Abraham Lincoln was a Republican. Teddy Roosevelt was a republican. Dwight Eisenhower was a republican. And Ronald Reagan was a republican. None of these men acted like or governed like President Trump. Who if truth be told, has never been a true Republican.

I have watched my party slowly drift further and further to the fringe since I first became a member as a college sophomore in 1988. I remember meeting George HW Bush in 1992 at a party in honor of then OPM Director Constance Newman. An African American woman. One of the many high-level Bush appointees who were people of color. It is one of my most treasured memories.

President Bush was the last Republican President to gain a decent share of minority voters in the 1988 campaign. I remember talking to him and being awe struck at the kind of man he was. A good man. A true war hero in World War II. A soft-spoken self-described “kinder gentler” Republican. And then there was the late Congressman Jack Kemp, who I aspired to be like. I met him when I was an intern for former US Senator Pete Wilson (R-CA) in Washington. He was a spark of hope. A man of conscience. And a man who understood that if the “Grand Old Party” he loved did not begin to embrace people of color, and urban communities, offering them a way to wealth, opportunity and prosperity, that it would fade. And more than that, lose its legacy of greatness.

As I listened to Senator Jeff Flake give his stirring speech on the floor of the Senate last week calling us to stand against the politics of degradation and Senator John McCain on TheView a week ago talk about “lifting our politics”, I hoped that they would join forces and lead some kind of GOP revolt. And retiring Republican Senator Bob Corker once again had to respond to more attacks from his own Party’s president on Twitter, by saying that President Trump was simply “untruthful” and “bad for America”.

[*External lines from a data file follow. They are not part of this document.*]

/-- A matrix operation leaves the outstanding ones and its flags are added (R73, R84). -/
def Core.dropMm (c : Core) (rest : List MmOp) (fl : List (Nat × ElemFlags)) : Core := { c with mms := rest, arith := c.arith.raise fl }

/-- An operation that read poison consumes it and, with POISON_TRAP, raises the first consumption at its own place (R105, R106). -/
def Core.mmPoison (c : Core) (op : MmOp) (rest : List MmOp) (fl : List (Nat × ElemFlags)) : Core :=
  let c2 := ((c.dropMm rest fl).consume 0).emit
  if c.ctrl.poisonTrap && !c.poison.consumed then c2.raise op.order 5 0x0201 op.pc 0 else c2

/-- A flag that the operation set, with its trap bit 1, raises the arithmetic fault at its own place (R74). -/
def Core.mmTrap (c : Core) (op : MmOp) (fl : List (Nat × ElemFlags)) : Core :=
  if ({ c with arith := CoreArithStatus.raise {} fl } : Core).arithTraps then c.raise op.order 6 0x0112 op.pc 0 else c

/-- How an operation leaves its core. -/
def Core.mmEnd (c : Core) (op : MmOp) (rest : List MmOp) (fl : List (Nat × ElemFlags)) (poison : Bool) : Core :=
  (if poison then c.mmPoison op rest fl else c.dropMm rest fl).mmTrap op fl

section
variable {c : Core} {op : MmOp} {rest : List MmOp} {fl : List (Nat × ElemFlags)}

/-- The core's end in the order in which the model computes it. -/
theorem Core.mmEnd_eq (poison : Bool) : c.mmEnd op rest fl poison =
    Core.mmTrap (if poison && c.ctrl.poisonTrap && !c.poison.consumed
      then (if poison then ((c.dropMm rest fl).consume 0).emit else c.dropMm rest fl).raise op.order 5 0x0201 op.pc 0
      else if poison then ((c.dropMm rest fl).consume 0).emit else c.dropMm rest fl) op fl := by
  cases poison <;> simp [Core.mmEnd, Core.mmPoison]

theorem Core.mmPoison_faultOnly : (c.dropMm rest fl).FaultOnly (c.mmPoison op rest fl) := by
  have h : (c.dropMm rest fl).FaultOnly ((c.dropMm rest fl).consume 0).emit := rfl
  unfold Core.mmPoison
  dsimp only
  split
  · exact h.trans (Core.raise_faultOnly _ _ _ _ _ _)
  · exact h

theorem Core.mmTrap_faultOnly : c.FaultOnly (c.mmTrap op fl) := by
  unfold Core.mmTrap
  split
  · exact Core.raise_faultOnly _ _ _ _ _ _
  · rfl

/-- Beside the outstanding operations and the flags, an operation can change only what its core records of faults and poison. -/
theorem Core.mmEnd_faultOnly (poison : Bool) : (c.dropMm rest fl).FaultOnly (c.mmEnd op rest fl poison) := by
  cases poison
  · exact Core.mmTrap_faultOnly
  · exact Core.mmPoison_faultOnly.trans Core.mmTrap_faultOnly

@[simp] theorem Core.mmTrap_poison : (c.mmTrap op fl).poison = c.poison := by
  unfold Core.mmTrap
  split
  · exact Core.raise_poison _ _ _ _ _ _
  · rfl

/-- Without poison and without a trap the core only drops the operation and adds its flags. -/
theorem Core.mmEnd_plain (ht : ({ c with arith := CoreArithStatus.raise {} fl } : Core).arithTraps = false) :
    c.mmEnd op rest fl false = c.dropMm rest fl := by
  exact if_neg (Bool.eq_false_iff.mp ht)

/-- Without poison a trap is the context's first fault, recorded at the operation's place (R74, R104). -/
theorem Core.mmEnd_trap (ht : ({ c with arith := CoreArithStatus.raise {} fl } : Core).arithTraps = true) (h5 : c.state ≠ 5)
    (hf : c.faulted = false) : c.mmEnd op rest fl false = { c.dropMm rest fl with
      faulted := true, faultOrder := op.order, fault := { cause := 6, code := 0x0112 }, faultPc := op.pc, faultAddr := 0, held := none } := by
  exact (if_pos ht).trans (Core.raise_fresh (c := c.dropMm rest fl) h5 hf _ _ _ _ _)

/-- A poisoned source is consumed, and the poisoned D is an emission (R101, R106). -/
theorem Core.mmEnd_poison_marks :
    (c.mmEnd op rest fl true).poison.consumed = true ∧ (c.mmEnd op rest fl true).poison.emitted = true := by
  have h : (c.mmEnd op rest fl true).poison = ((c.dropMm rest fl).consume 0).emit.poison := by
    simp only [Core.mmEnd, if_true, Core.mmTrap_poison, Core.mmPoison]
    split
    · exact Core.raise_poison _ _ _ _ _ _
    · rfl
  rw [h]; exact ⟨rfl, rfl⟩

/-- The context's first consumption of poison faults at the operation's place with POISON_TRAP, whatever its flags do (R104, R106). -/
theorem Core.mmEnd_poison_fault (hp : c.ctrl.poisonTrap = true) (hc : c.poison.consumed = false) (hf : c.faulted = false)
    (h5 : c.state ≠ 5) : (c.mmEnd op rest fl true).faulted = true ∧ (c.mmEnd op rest fl true).fault.cause = 5
      ∧ (c.mmEnd op rest fl true).fault.code = 0x0201 ∧ (c.mmEnd op rest fl true).faultPc = op.pc := by
  have e : c.mmPoison op rest fl = { ((c.dropMm rest fl).consume 0).emit with
      faulted := true, faultOrder := op.order, fault := { cause := 5, code := 0x0201 }, faultPc := op.pc, faultAddr := 0, held := none } := by
    simp only [Core.mmPoison, hp, hc, Bool.not_false, Bool.and_true, if_true]
    exact Core.raise_fresh (c := ((c.dropMm rest fl).consume 0).emit) h5 hf _ _ _ _ _
  have hm := Core.raise_lower (c := c.mmPoison op rest fl) (cause := 6) (congrArg Core.faulted e)
    (by rw [e]; exact (by decide : ¬ (6 : BitVec 8) < 5)) 0x0112 op.pc 0
  have ho : (c.mmPoison op rest fl).faultOrder = op.order := congrArg Core.faultOrder e
  rw [ho, e] at hm
  simp only [Core.mmEnd, if_true, Core.mmTrap, e, hm]
  split <;> exact ⟨rfl, rfl, rfl, rfl⟩

end

/-! ## The completion -/

/-- The flags of the whole operation (R73). -/
def State.mmFlags (s : State) (p : PartNo) (k : Fin 1024) (d : MmDesc) (pr : Pairing) : List (Nat × ElemFlags) :=
  ((s.mmRows p k d pr).map (·.2)).flatten

/-- Whether an operation reads poison (R105). -/
def State.mmReadsPoison (s : State) (p : PartNo) (k : Fin 1024) (d : MmDesc) (pr : Pairing) : Bool :=
  s.regionPoisoned p k d.regA || s.regionPoisoned p k d.regB || (d.cEn && s.regionPoisoned p k d.regC)
    || (pr.block != 0 && (s.regionPoisoned p k (d.regSa pr.block) || s.regionPoisoned p k (d.regSb pr.block)))

section
variable {s : State} {p : PartNo} {k : Fin 1024} {op : MmOp} {rest : List MmOp} {pr : Pairing}

/-- A core whose engines are enabled and that is neither ending nor lost completes its oldest operation (R84, R97). -/
theorem exec_matrixOperationComplete (hm : (s.core p k).mms = op :: rest) (ha : (s.core p k).aborting = false)
    (hl : (s.core p k).lost = false) (hp : s.partLive p = true) (he : s.coreEnabled p k = true) :
    exec (.matrixOperationComplete p k) s = .next (s.mmComplete p k op rest).retry := by
  rw [show exec (.matrixOperationComplete p k) s = execMatrixOperationComplete p k s from rfl]
  simp only [execMatrixOperationComplete, hm, ha, hl, hp, he, Bool.not_true, Bool.or_self, Bool.false_eq_true, if_false]

/-- The completion of an operation of a permitted pairing writes D, then its core's end. -/
theorem mmComplete_eq (h : pairingOf (MmDesc.ofBits op.desc).aFmt (MmDesc.ofBits op.desc).bFmt = some pr) :
    s.mmComplete p k op rest =
      (s.withD p k (MmDesc.ofBits op.desc) pr (s.mmReadsPoison p k (MmDesc.ofBits op.desc) pr)).setCore p k
        ((s.core p k).mmEnd op rest (s.mmFlags p k (MmDesc.ofBits op.desc) pr) (s.mmReadsPoison p k (MmDesc.ofBits op.desc) pr)) := by
  rw [Core.mmEnd_eq]
  simp only [State.mmComplete, h]
  rfl

end
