-- ==== Sys2Proof/Syntax.lean ====
section
/-! DEFINITION. The instruction set: one constructor for each of the eleven rows of spec/opcode_table.json, carrying the
operands of 30_encoding.md rule R66 and rule R67. -/

namespace Sys2Proof

/-- A decoded instruction (rule R66). Bits the decoder ignores (rule R68, rule R69) are no operands. -/
inductive Instr where
  /-- `CLS`, ClearScreen (rule R140). -/
  | cls
  /-- `RET`, Return (rule R112). -/
  | ret
  /-- `JP addr`, Jump (rule R110). -/
  | jp (addr : Addr)
  /-- `CALL addr`, CallSubroutine (rule R111). -/
  | call (addr : Addr)
  /-- `SE Vx, byte`, CompareImmediate with wantEqual = true (rule R120). -/
  | seImm (x : Nibble) (imm : Byte)
  /-- `SNE Vx, byte`, CompareImmediate with wantEqual = false (rule R121). -/
  | sneImm (x : Nibble) (imm : Byte)
  /-- `SE Vx, Vy`, CompareRegisters (rule R122). The variant's field `wantEqual` is kept: no word decodes to `false`
  (rule R73), and rule R122 gives that value its meaning all the same. -/
  | seReg (x y : Nibble) (wantEqual : Bool)
  /-- `LD Vx, byte`, SetImmediate (rule R130). -/
  | ldImm (x : Nibble) (imm : Byte)
  /-- `ADD Vx, byte`, AddImmediate (rule R131). -/
  | addImm (x : Nibble) (imm : Byte)
  /-- `LD I, addr`, SetIndex (rule R132). -/
  | ldI (addr : Addr)
  /-- `DRW Vx, Vy, n`, Draw (rule R141). -/
  | drw (x y n : Nibble)
  deriving DecidableEq, Repr

end Sys2Proof
end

I am saddened that one of our two great political parties, the republican party is clearly unraveling right before our very eyes. And that the level of vitriol has grown so severe that honorable statesmen are walking away. Now is not the time to walk away Republican Senators. Now is the time to say in the arena and fight with courage for American values. Where is this Republican Party’s Margaret Chase Smith as she stood in the Senate Chamber in the summer of 1950, when she railed against McCarthyism. Smith stated the basic principles of "Americanism":

  • The right to criticize;
  • The right to hold unpopular beliefs;
  • The right to protest;
  • The right of independent thought.

In the final analysis, we the people have to demand something better for ourselves. And from the President and our Congress. It doesn’t have to be the way it is, if men and women of conscience will rise up and rise above partisan politics. The American people are tired. They are sick and tired. They are angry. Fed up. And Rightly so. People are hungry. People are without healthcare. People are barely making ends meet. People fear they will have nothing to leave for their kids. There is a lot of fear out there. Fear that has overtaken us in our public discourse.

If we want this last great Republic on earth to last another 241 years, we must make some decisions. First, we have to stop turning on one another. Stop letting immoral men and men who want to return to our past divide us. Whether it be by race, gender or class, we are in this together. Secondly, we have to stop the fringe elements of both parties from taking over the center which is where most of us sit politically. Third, we have to get engaged in citizenship by studying the constitution, being informed, voting in our elections, and running for office at all levels. Democrats should not take heart in the misfortunes of the Republicans. Because they are not much better off. Our politics are broken, and they can only be fixed by us.

All of us. E Pluribus Unum: Out of many, One.